In February 2016, at the Company’s request and pursuant to the Assertio Royalty Agreement, Assertio exercised its audit right with respect to Glumetza royalties. The independent auditor engaged to perform the royalty audit completed it in July 2017, and based upon the results of the audit, Assertio, on behalf of the Company, filed a lawsuit on September 7, 2017, against Valeant and one of its subsidiaries, claiming damages for unpaid royalties, fees and interest. Valeant (now Bausch Health), Assertio and the Company entered into a settlement agreement on October 27, 2017 whereby the parties agreed to dismiss the litigation, with prejudice, and Valeant agreed to pay to Assertio $13.0 million. The full amount of the settlement payment was transferred to the Company under the terms of the Assertio Royalty Agreement in November 2017. In October 2018, PDL submitted notice of its intent to exercise its audit right under the Assertio Royalty Agreement with respect to the period beginning January 1, 2016 and ending December 31, 2018. No material adjustments were identified in connection with this audit.

As of December 31, 2019, the Company’s discounted cash flow analysis reflects its expectations as to the amount and timing of future cash flows up to the valuation date for the above described royalty streams.

On May 31, 2016, the Company obtained a notification indicating that the FDA approved Jentadueto XR for use in patients with Type 2 diabetes. In June 2016, the Company received a $6.0 million FDA approval milestone pursuant to the terms of the Assertio Royalty Agreement. The product approval was earlier than initially expected. Based on the FDA approval and anticipated timing of the product launch, the Company adjusted the timing of future cash flows and discount rate used in the discounted cash flow model at June 30, 2016. At year-end 2017, management re-evaluated, with assistance of a third-party expert, the cash flow assumptions for Jentadueto XR and revised the discounted cash flow model. As of December 31, 2019, the Company’s discounted cash flow analysis reflects its expectations as to the amount and timing of future cash flows up to the valuation date.
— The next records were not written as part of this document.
-- ==== Sys2Proof/Machine/State.lean ====
section
/-! DEFINITION. The state of the VP6480 as the manual gives it: plain data, grouped by chapter, and its value at reset.
INVENTORY.md lists every piece with the rule that names it and its reset value. -/

namespace Sys2Proof.Machine

/-! ### Outcomes -/

/-- Reasons a step can stop with a fault. -/
inductive Fault where
  /-- An access to a memory address that R403, R405 or R407 says does not exist. Raised by UNCORRECTABLE_READ and
  CORRECTED_READ on such an address; safe. -/
  | noSuchAddress (memory place : Nat)
deriving DecidableEq, Repr

/-- Reasons a step can be refused. -/
inductive Refusal where
  /-- The command has no meaning in the model yet. Raised by exec's arms only; safe. -/
  | notModelled (mnemonic : String)
deriving DecidableEq, Repr

/-! ### Events (R468 to R474) -/

/-- A report on its way to the recorder: the code and the payload's fields in the order of the code's table. `errorCmd` names
the completion whose Error Information entry waits for the record's sequence number (R337); `reserved` is the number the
record takes when one was reserved for it (R472). -/
structure Report where
  code : Nat
  payload : List Int
  reserved : Option Nat
  errorEntry : Option Nat
deriving DecidableEq, Repr

/-- An event record (R468); the payload is kept as its fields. -/
structure Record where
  seq : Nat
  code : Nat
  source : Nat
  continued : Bool
  summary : Bool
  frozen : Bool
  payload : List Int
deriving DecidableEq, Repr

/-- A record waiting to be programmed: whether it also goes to the origin area and whether it lies in the page being programmed
(R483, R484). -/
structure BacklogEntry where
  record : Record
  toOrigin : Bool
  inPage : Bool
deriving DecidableEq, Repr

/-- Report queue of one island (R471, R472). -/
structure ReportQueue where
  reports : List Report := []
  overflow : Nat := 0
  reservedNumber : Nat := 0
deriving DecidableEq, Repr

/-- Token bucket of one code (R473): tokens in 1/1,600,000, last refill instant. -/
structure Bucket where
  code : Nat
  level : Nat
  since : Nat
deriving DecidableEq, Repr

/-- Open summary of one code (R474). -/
structure OpenSummary where
  code : Nat
  number : Nat
  count : Nat
  openedAt : Nat
deriving DecidableEq, Repr

/-- Causes of a flush (R479, R501). -/
inductive FlushCause where
  | fault | request | powerFail | powerState | reset
deriving DecidableEq, Repr

/-- A flush in progress with its held EV_REC_FLUSH (R479). -/
structure FlushState where
  cause : FlushCause
  number : Nat
  dropped : Nat
  pagesLeft : Option Nat
  /-- whether the held record lies in the page that was programmed last -/
  written : Bool
  startedAt : Nat
deriving DecidableEq, Repr

/-- `NorState` (R499). -/
inductive NorState where
  | ready | flushing | clearing | foreign | failed
deriving DecidableEq, Repr

/-- Store header (R481). -/
structure StoreHeader where
  originCount : Nat
  generation : Nat
  dieIdentity : Nat
  leaseEnd : Nat
  clearSequence : Nat
  clearCount : Nat
deriving DecidableEq, Repr

/-- The recorder (R468 to R488). -/
structure Recorder where
  running : Bool := false
  queues : Vector ReportQueue 48 := .replicate 48 {}
  nextSeq : Nat := 0
  leaseEnd : Nat := 0
  buckets : List Bucket := []
  summaries : List OpenSummary := []
  buffer : List Record := []
  backlog : List BacklogEntry := []
  page : List Record := []
  gapFirst : Option (Nat × Nat) := none
  gapLast : Nat := 0
  gapCount : Nat := 0
  freezeLeft : Nat := 0
  flush : Option FlushState := none
  norState : NorState := .ready
  header : Option StoreHeader := none
  storeForeign : Bool := false
  origin : List Record := []
  runningArea : List Record := []
  /-- sectors that a clear still has to erase; V and client of a clear that waits for a flush -/
  clearing : Option Nat := none
  clearWaits : Option (Nat × Nat) := none
  eraseSuspended : Bool := false
  originFullRecorded : Bool := false
  /-- write position in the running area, in record slots of its 258 sectors, and the sectors skipped -/
  writeSlot : Nat := 0
  badSectors : List Nat := []
  /-- records that have entered the ring, and the sequence numbers of those whose word cannot be read (R436) -/
  ringCount : Nat := 0
  /-- the last tick mark, or the start-up record -/
  tickMarkAt : Nat := 0
  unreadable : List Nat := []
deriving DecidableEq, Repr

/-! ### Milestones and traces (R489 to R497) -/

/-- One capture block (R493). -/
structure CaptureBlock where
  valid : Bool := false
  measured : Bool := false
  uncertainty : Nat := 0
  latencyNs : Nat := 0
  latchN : Nat := 0
  latchCycle : Nat := 0
  words : List Int := []
deriving DecidableEq, Repr

/-- `MilestoneState` (R492). -/
inductive MilestoneState where
  | idle | capturing | held
deriving DecidableEq, Repr

/-- The milestone unit (R489 to R494). -/
structure Milestone where
  state : MilestoneState := .idle
  pendingSources : BitVec 8 := 0
  pendingDetail : Nat := 0
  seq : Nat := 0
  sources : BitVec 8 := 0
  detail : Nat := 0
  t0N : Nat := 0
  t0Cycle : Nat := 0
  tick : Nat := 0
  blocks : Vector CaptureBlock 48 := .replicate 48 {}
  ballDriven : Bool := false
  /-- Uncertainty of HOST, CORE, MEM and Verge as start-up measured it (R491) -/
  uncertainty : List Nat := []
deriving DecidableEq, Repr

/-- `TraceState` (R500). -/
inductive TraceState where
  | idle | armed | stopped
deriving DecidableEq, Repr

/-- One trace channel (R495 to R497). -/
structure Trace where
  state : TraceState := .idle
  startN : Nat := 0
  stopN : Nat := 0
  samples : List Int := []
  postLeft : Option Nat := none
deriving DecidableEq, Repr

/-! ### Servo engine and sequencer (chapters 2 and 3) -/

/-- `EngineState` (R98). -/
inductive EngineState where
  | off | acquiring | following | defectHold | parked
deriving DecidableEq, Repr

/-- Condition of one loop (R102). -/
inductive LoopMode where
  | opened | closed | held
deriving DecidableEq, Repr

/-- A bank of coefficients as the engine uses it (R62, R77): `biquads` lists b0, b1, b2, a1, a2 of the slots in use. -/
structure Bank where
  order : Nat
  a : List (List Int)
  b : List Int
  c : List Int
  d : Int
  shift : Int
  biquads : List (List Int)
  integrator : Nat
deriving DecidableEq, Repr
On September 21, 2016, the Company obtained a notification indicating that the FDA approved Invokamet XR for use in patients with Type 2 diabetes. The product approval triggered a $5.0 million approval milestone payment to the Company pursuant to the terms of the Assertio Royalty Agreement. Based on the FDA approval and timing of the product launch, the Company adjusted the timing of future cash flows and discount rate used in the discounted cash flow model at December 31, 2017.

On December 13, 2016, the Company obtained a notification indicating that the FDA approved Synjardy XR for use in patients with Type 2 diabetes. The product approval triggered a $6.0 million approval milestone payment to the Company pursuant to the terms of the Assertio Royalty Agreement. Based on the FDA approval and the April 2017 launch of Synjardy XR by Boehringer Ingelheim, the Company adjusted the timing of future cash flows and discount rate used in the discounted cash flow model at December 31, 2017.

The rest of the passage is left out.